• [What the task requires]: Transcribe, word for word and without additions, each line below from the one containing "notice (R140). -/" through the one containing "(R122, R130). -/", both ends included.

[Collected data]
▬▬▬▬▬▬▬▬▬▬

-- ==== Sys2Proof/Machine/Arbiter.lean ====
section
/-! DEFINITION. Arbiter: the call arbiter and the state machine of a deck's session: calls, offers, boarding, capture,
release, leaving and clearing (R112 to R131). -/

namespace Sys2Proof.Machine

open Sys2Proof

/-! ### Requests of a session to a gate -/

/-- A raise request to a gate's barrier (R94). -/
def State.sendRaise (s : State) (g : GateId) (o : Origin) : State := s.setGate g ((s.gate g).raiseRequest s.now o)

/-- A lower request to a gate's barrier (R95). -/
def State.sendLower (s : State) (g : GateId) (o : Origin) : State := s.setGate g ((s.gate g).lowerRequest s.now o)

/-- The entry gate of a session. -/
def Serving.entryGate (v : Serving) (d : DeckId) : GateId := d.gate v.entryEnd

/-- The release gate of a session. -/
def Serving.releaseGate (v : Serving) (d : DeckId) : GateId := d.gate v.releaseEnd

/-! ### Calls (R114 to R120) -/

/-- Two calls have the same identity: the same form and key (R116). -/
def CallForm.sameIdentity : CallForm → CallForm → Bool
  | .tag a, .tag b => a == b
  | .plate a _ _ _, .plate b _ _ _ => a == b
  | .slot a, .slot b => a == b
  | _, _ => false

/-- What the arbiter decides of a call (R115). -/
inductive Decision where
  | taken (slot : Nat)
  | waits
  | unavailable
  | refused (reason : CallReason)
deriving DecidableEq, Repr

/-- The call was refused, with its reason (R115). -/
def Decision.reason : Decision → Option CallReason
  | .unavailable => some .deckUnavailable
  | .refused r => some r
  | _ => none

/-- Case 1 of R115. -/
def State.callBarred (s : State) (d : DeckId) : Bool :=
  s.emergency.latch || (s.deck d).unit.reading.availability == .fault ||
    (s.deck d).unit.reading.availability == .uncalibrated

/-- Case 2 of R115. -/
def State.callHeld (s : State) (g : GateId) : Bool :=
  (s.deck g.deck).session.isSome || (s.gate g).locked || (s.deck g.deck).unit.reading.availability == .warming ||
    (s.deck g.deck).unit.reading.availability == .asleep || (s.deck g.deck).loaded

/-- What the checks of an inbound call answer: the reason that refuses it, or the visit to open (R119). -/
def State.inboundCheck (s : State) (form : CallForm) : Except CallReason Opening :=
  match form with
  | .tag t =>
    match s.vehicle t with
    | none => .error .unknownTag
    | some e =>
      if (s.findSlot (Visit.openTag t)).isSome || (s.findSlot (Visit.openPlate e.plate)).isSome then .error .alreadyOnSite
      else match s.entryCheck e.barred e.kind e.direction (some e.account) with
        | some r => .error r
        | none => .ok ⟨some t, e.plate, some e.account, e.kind, e.direction⟩
  | .plate p a k dir =>
    if (s.findSlot (Visit.openPlate p)).isSome then .error .alreadyOnSite
    else match s.entryCheck false k dir a with
      | some r => .error r
      | none => .ok ⟨none, p, a, k, dir⟩
  | .slot _ => .error .noVisit

/-- What the checks of an outbound call answer: the reason that refuses it, or the slot that departs (R120). -/
def State.outboundCheck (s : State) (form : CallForm) : Except CallReason Nat :=
  let judge (n : Nat) : Except CallReason Nat :=
    match (s.slot n).name with
    | .onSite => .ok n
    | .arriving | .departing => .error .visitBusy
    | _ => .error .noVisit
  match form with
  | .tag t =>
    match s.findSlot (Visit.openTag t) with
    | some n => judge n
    | none => .error .noVisit
  | .slot n => judge n
  | .plate _ _ _ _ => .error .noVisit

/-- The session set up in the event that takes a call (R121). -/
def State.setUpSession (s : State) (d : DeckId) (h : Heading) (n : Nat) : State :=
  let entry := match h with
    | .inbound => GateEnd.road
    | .outbound => GateEnd.yard
  let release := match h with
    | .inbound => GateEnd.yard
    | .outbound => GateEnd.road
  let g := d.gate entry
  let boards := (s.gate g).occupied
  ((s.setPass g true).sendRaise g .session).setSession d
    (some { stage := if boards then .boarding else .called, heading := h, entryEnd := entry, releaseEnd := release
            slot := n, outcome := .pending, accepted := s.service.clock
            boardDue := if boards then none else some (s.inSeconds (s.deck d).times.boardTime)
            captureDue := none, clearMark := false, waiver := false })

/-- Case 4 of R115: the checks, the open or the depart, and the session (R119 to R121). -/
def State.takeCall (s : State) (g : GateId) (form : CallForm) : State × Decision :=
  match g.side with
  | .road =>
    match s.inboundCheck form with
    | .error r => (s, .refused r)
    | .ok o =>
      match s.lowestFree with
      | some n => ((s.openIn n o g.deck).setUpSession g.deck .inbound n, .taken n)
      | none => (s, .refused .yardFull)
  | .yard =>
    match s.outboundCheck form with
    | .error r => (s, .refused r)
    | .ok n => ((s.depart n g.deck).setUpSession g.deck .outbound n, .taken n)

/-- The cases of R115 on a call, but for what becomes of a held or a refused one. -/
def State.judgeCall (s : State) (g : GateId) (form : CallForm) : State × Decision :=
  if s.callBarred g.deck then (s, .unavailable)
  else if s.callHeld g then (s, .waits)
  else if (s.gate g).barrier = .fault then (s, .unavailable)
  else s.takeCall g form

/-- A held call becomes, refreshes or replaces the gate's waiting call (R116). -/
def State.holdCall (s : State) (g : GateId) (form : CallForm) : State :=
  let due := s.inSeconds (s.deck g.deck).times.callWait
  let fresh : WaitingCall := { form := form, stamp := s.stamp, due := due }
  let call := match (s.gate g).waiting with
    | some c => if c.form.sameIdentity form then { c with due := due } else fresh
    | none => fresh
  s.setGate g { s.gate g with waiting := some call }

/-- CALL_REFUSED for a decision that refuses (R115). -/
def State.noteRefusal (s : State) (g : GateId) (x : Decision) : State :=
  match x.reason with
  | some r => s.raise .callRefused (.refusal g r)
  | none => s

/-- A call reaches the arbiter of its gate's deck (R115, R116). -/
def State.arbitrateCall (s : State) (g : GateId) (form : CallForm) : State × Decision :=
  let r := s.judgeCall g form
  match r.2 with
  | .waits => (r.1.holdCall g form, .waits)
  | x => (r.1.noteRefusal g x, x)

/-! ### Offers (R118) -/

/-- The deck is able to take a call (R118). -/
def State.able (s : State) (d : DeckId) : Bool :=
  !s.emergency.latch && (s.deck d).unit.reading.availability == .ready && (s.deck d).session.isNone &&
    !(s.deck d).loaded

/-- One waiting call offered: taken it leaves its gate, refused it leaves with CALL_REFUSED, held it stays (R118). -/
def State.offerOne (s : State) (g : GateId) : State :=
  match (s.gate g).waiting with
  | none => s
  | some c =>
    let r := s.judgeCall g c.form
    match r.2 with
    | .waits => s
    | x => (r.1.dropWaiting g).noteRefusal g x

/-- The gate whose waiting call is offered first: the oldest stamp, the road end of two that arrived together (R118). -/
def State.offerFirst (s : State) (d : DeckId) : GateEnd :=
  match (s.gate (d.gate .road)).waiting, (s.gate (d.gate .yard)).waiting with
  | some a, some b => if a.stamp ≤ b.stamp then .road else .yard
  | none, some _ => .yard
  | _, none => .road

/-- The offer of a deck's waiting calls, while it is able (R118). -/
def State.offer (s : State) (d : DeckId) : State :=
  if s.able d then
    let e := s.offerFirst d
    let s' := s.offerOne (d.gate e)
    if s'.able d then s'.offerOne (d.gate e.other) else s'
  else s

/-- A deck's waiting calls dropped with CALL_REFUSED, reason DECK_UNAVAILABLE, road end first (R117). -/
def State.refuseWaiting (s : State) (d : DeckId) : State :=
  let one (s : State) (g : GateId) : State :=
    if (s.gate g).waiting.isSome then (s.dropWaiting g).raise .callRefused (.refusal g .deckUnavailable) else s
  one (one s (d.gate .road)) (d.gate .yard)

/-- A deck's waiting calls dropped without a notice (R140). -/
def State.dropCalls (s : State) (d : DeckId) : State :=
  (s.dropWaiting (d.gate .road)).dropWaiting (d.gate .yard)

/-! ### The passage of a vehicle (R122 to R129) -/

/-- The entry into RELEASED, or at once into LEAVING (R127). -/
def State.enterReleased (s : State) (d : DeckId) (v : Serving) : State :=
  let g := v.releaseGate d
  ((s.setPass g true).sendRaise g .session).setSession d
    (some { v with stage := if (s.gate g).occupied then .leaving else .released, clearMark := false,
                   boardDue := none, captureDue := none })

/-- The entry into CLEARING: the release gate's pass flag no and a lower sent to it (R122, R128, R131). -/
def State.enterClearing (s : State) (d : DeckId) (v : Serving) : State :=
  let g := v.releaseGate d
  ((s.setPass g false).sendLower g .session).setSession d
    (some { v with stage := .clearing, clearMark := false, boardDue := none, captureDue := none })

/-- The session becomes VACANT with both pass flags no (R129, R139). -/
def State.vacate (s : State) (d : DeckId) : State :=
  ((s.setPass (d.gate .road) false).setPass (d.gate .yard) false).setSession d none

/-- The undo of a session's visit, with the release end become the entry end (R122, R130). -/
def Serving.turned (v : Serving) : Serving := { v with outcome := .undone, releaseEnd := v.entryEnd }

/-- A weighing handed to the register for the session's visit, and the release of the vehicle (R125). -/
def State.captureInto (s : State) (d : DeckId) (v : Serving) (w : Weighing) : State :=
  let r := s.capture v.slot d w
  r.1.enterReleased d { v with outcome := r.2 }

/-- Both barriers of a deck are DOWN (R124). -/
def State.barriersDown (s : State) (d : DeckId) : Bool :=
  (s.gate (d.gate .road)).barrier == .down && (s.gate (d.gate .yard)).barrier == .down

/-- The capture conditions of a deck (R124). -/
def State.capturable (s : State) (d : DeckId) : Bool :=
  let k := s.deck d
  k.unit.reading.availability == .ready && k.unit.reading.status == .valid && k.unit.reading.current && k.stable &&
    k.loaded && k.withinMax && s.barriersDown d && !s.loopOccupied d

/-- The weighing of a capture (R124). -/
def State.deckWeighing (s : State) (d : DeckId) : Weighing :=
  { weight := (s.deck d).unit.reading.weight, deck := d, time := s.service.clock, origin := .deck }

/-- A session in ON_DECK tests the capture conditions (R124). -/
def State.captureTest (s : State) (d : DeckId) : State :=
  match (s.deck d).session with
  | some v => if v.stage = .onDeck ∧ s.capturable d then s.captureInto d v (s.deckWeighing d) else s
  | none => s

/-- A session in CLEARING tests its completion (R129). -/
def State.clearingTest (s : State) (d : DeckId) (v : Serving) : State :=
  let down := (s.gate (v.releaseGate d)).barrier == .down
  let valid := (s.deck d).unit.reading.status == .valid
  if down && v.waiver then (s.vacate d).offer d
  else if down && valid && (s.deck d).loaded then s.enterReleased d v
  else if down && valid && !s.loopOccupied d then (s.vacate d).offer d
  else s

/-- A session under the check waiver becomes CLEARING, and VACANT in the same event where the release barrier is DOWN
(R128, R129, R131; log 12). -/
def State.clearWaived (s : State) (d : DeckId) (v : Serving) : State :=
  (s.enterClearing d { v with waiver := true }).clearingTest d { v with waiver := true }

/-- A barrier of a session's deck has changed its state (R124, R129). -/
def State.sessionBarrier (s : State) (g : GateId) : State :=
  match (s.deck g.deck).session with
  | some v =>
    match v.stage with
    | .onDeck => s.captureTest g.deck
    | .clearing => if v.releaseGate g.deck = g then s.clearingTest g.deck v else s
    | _ => s
  | none => s

/-- A loop of a session's deck has changed its state (R122, R124, R127 to R129). -/
def State.sessionLoop (s : State) (g : GateId) (occupied : Bool) : State :=
  let d := g.deck
  match (s.deck d).session with
  | some v =>
    let atEntry := v.entryGate d = g
    let atRelease := v.releaseGate d = g
    match v.stage with
    | .called =>
      if atEntry ∧ occupied then s.setSession d (some { v with stage := .boarding, clearMark := false, boardDue := none })
      else s
    | .boarding => if atEntry then s.setSession d (some { v with clearMark := !occupied }) else s
    | .onDeck => s.captureTest d
    | .released =>
      if atRelease ∧ occupied then s.setSession d (some { v with stage := .leaving, clearMark := false }) else s
    | .leaving =>
      if atRelease then
        if !occupied && v.waiver then s.clearWaived d v else s.setSession d (some { v with clearMark := !occupied })
      else s
    | .clearing =>
      if atRelease ∧ occupied then s.setSession d (some { v with stage := .leaving, clearMark := false })
      else s.clearingTest d v
  | none => s

/-- A session on deck: the entry gate closes behind the vehicle and the capture timer starts (R122). -/
def State.enterOnDeck (s : State) (d : DeckId) (v : Serving) : State :=
  let g := v.entryGate d
  ((s.setPass g false).sendLower g .session).setSession d
    (some { v with stage := .onDeck, clearMark := false, captureDue := some (s.inSeconds (s.deck d).times.captureTime) })

/-- A session takes an evaluation (R122, R124, R128, R129). The evaluation that takes BOARDING to ON_DECK does not test the
capture conditions as well: the session tests them from its next event on, which the spec leaves open (log 33). -/
def State.sessionEvaluation (s : State) (d : DeckId) : State :=
  match (s.deck d).session with
  | some v =>
    let valid := (s.deck d).unit.reading.status == .valid
    match v.stage with
    | .boarding =>
      if valid && v.clearMark then
        if (s.deck d).loaded then s.enterOnDeck d v
        else s.setSession d (some { v with stage := .called, clearMark := false,
                                           boardDue := some (s.inSeconds (s.deck d).times.boardTime) })
      else s
    | .onDeck => s.captureTest d
    | .leaving =>
      if valid && v.clearMark then
        if (s.deck d).loaded then s.enterReleased d v else s.enterClearing d v
      else s
    | .clearing => s.clearingTest d v
    | _ => s
  | none => s

/-- What follows in a gate's barrier change: BARRIER_FAULT on entering FAULT (R100), and the session's tests where the
barrier state changed (R93, R124, R129). `before` is the barrier before the event. -/
def State.barrierMoved (s : State) (g : GateId) (before : Barrier) : State :=
  let after := (s.gate g).barrier
  let s' := if after = .fault ∧ before ≠ .fault then s.raise .barrierFault (.gate g) else s
  if before.sameState after then s' else s'.sessionBarrier g

/-- A gate's channel changed by an event, with what follows (R93, R100). -/
def State.gateEvent (s : State) (g : GateId) (f : Gate → Gate) : State :=
  (s.setGate g (f (s.gate g))).barrierMoved g (s.gate g).barrier

end Sys2Proof.Machine
end

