-- ==== Sys2Proof/Machine/Notices.lean ====
section
/-! DEFINITION. Notices: the commands of the chapter Notices (R168 to R172). -/

namespace Sys2Proof.Machine

open Sys2Proof

/-- The first pending line of a level, with its kind, by order number (R171). -/
def State.firstPending (s : State) (level : Level) : Option (NoticeKind × NoticeLine) :=
  (NoticeKind.all.zip s.notices).find? fun p => p.2.detail.isSome && p.2.level == level

/-- The first pending kind: URGENT before ROUTINE, by order number (R171). -/
def State.firstNotice (s : State) : Option (NoticeKind × NoticeLine) :=
  (s.firstPending .urgent).or (s.firstPending .routine)

/-- A kind leaves the pending set, its detail discarded (R169). -/
def State.dropNotice (s : State) (k : NoticeKind) : State :=
  { s with notices := s.notices.modify k.order fun l => { l with detail := none } }

/-- The number of pending kinds (R171, R172). -/
def State.pendingCount (s : State) : Nat := s.notices.countP fun l => l.detail.isSome

/-- TAKE_NOTICE (R171). -/
def execTakeNotice (s : State) : Result :=
  request Code.takeNotice (fun s =>
    match s.firstNotice with
    | some (k, l) =>
      (s.dropNotice k, .done (.notice (l.detail.map fun d => (k, l.level, d)) (s.dropNotice k).pendingCount))
    | none => (s, .done (.notice none 0))) s

/-- DROP_NOTICES (R172). -/
def execDropNotices (s : State) : Result :=
  request Code.dropNotices (fun s =>
    ({ s with notices := s.notices.map fun l => { l with detail := none } }, .done (.dropped s.pendingCount))) s

/-- A notice line under SET_NOTICE: a disabled kind leaves the pending set (R168). -/
def NoticeLine.set (l : NoticeLine) (enable : Bool) (level : Level) : NoticeLine :=
  { enable := enable, level := level, detail := if enable then l.detail else none }

/-- SET_NOTICE (R168). -/
def execSetNotice (kind enable level : Byte) (s : State) : Result :=
  request Code.setNotice (fun s =>
    match noticeKindOf kind, flagOf enable, levelOf level with
    | some k, some e, some l =>
      ({ s with notices := s.notices.modify k.order fun x => x.set e l }, .done (.noticeSetting e l))
    | _, _, _ => (s, .bare .outOfRange)) s

/-- READ_NOTICES (R172). -/
def execReadNotices (s : State) : Result :=
  query Code.readNotices (fun s => .done (.notices s.notices s.attn s.alert)) s

end Sys2Proof.Machine
end

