-- ==== Sys2Proof/Machine/Step.lean ====
section
/-! DEFINITION. Step: the command at the front of the queue, or the idle tick of an empty queue (log 2). -/

namespace Sys2Proof.Machine

open Sys2Proof

/-- One millisecond of the part's own time base passes with no command waiting (log 2). -/
def State.idle (s : State) : State := { s with now := s.now + 1000 }

/-- One step: the front command is performed on the state with the queue's rest; an empty queue idles. -/
def step (s : State) : Host.Outcome State Fault Refusal :=
  match s.pending with
  | [] => .next s.idle
  | c :: rest => exec c { s with pending := rest }

/-- The state with a command put at the front of its queue. -/
def State.enqueueFront (s : State) (c : Instr) : State := { s with pending := c :: s.pending }

/-- The state with the command that a table word spells at the front of its queue; no row of the table gives bits, so
no word spells one and the state is unchanged (log 2). -/
def State.withFetchWord (s : State) (nbits w : Nat) : State :=
  match decodeTableWord nbits w with
  | some c => s.enqueueFront c
  | none => s

end Sys2Proof.Machine
end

▬▬▬▬▬▬▬▬▬▬

• [Answer box]:
/-- A deck's waiting calls dropped without a notice (R140). -/
def State.dropCalls (s : State) (d : DeckId) : State :=
  (s.dropWaiting (d.gate .road)).dropWaiting (d.gate .yard)

/-! ### The passage of a vehicle (R122 to R129) -/

/-- The entry into RELEASED, or at once into LEAVING (R127). -/
def State.enterReleased (s : State) (d : DeckId) (v : Serving) : State :=
  let g := v.releaseGate d
  ((s.setPass g true).sendRaise g .session).setSession d
    (some { v with stage := if (s.gate g).occupied then .leaving else .released, clearMark := false,
                   boardDue := none, captureDue := none })

/-- The entry into CLEARING: the release gate's pass flag no and a lower sent to it (R122, R128, R131). -/
def State.enterClearing (s : State) (d : DeckId) (v : Serving) : State :=
  let g := v.releaseGate d
  ((s.setPass g false).sendLower g .session).setSession d
    (some { v with stage := .clearing, clearMark := false, boardDue := none, captureDue := none })

/-- The session becomes VACANT with both pass flags no (R129, R139). -/
def State.vacate (s : State) (d : DeckId) : State :=
  ((s.setPass (d.gate .road) false).setPass (d.gate .yard) false).setSession d none

/-- The undo of a session's visit, with the release end become the entry end (R122, R130). -/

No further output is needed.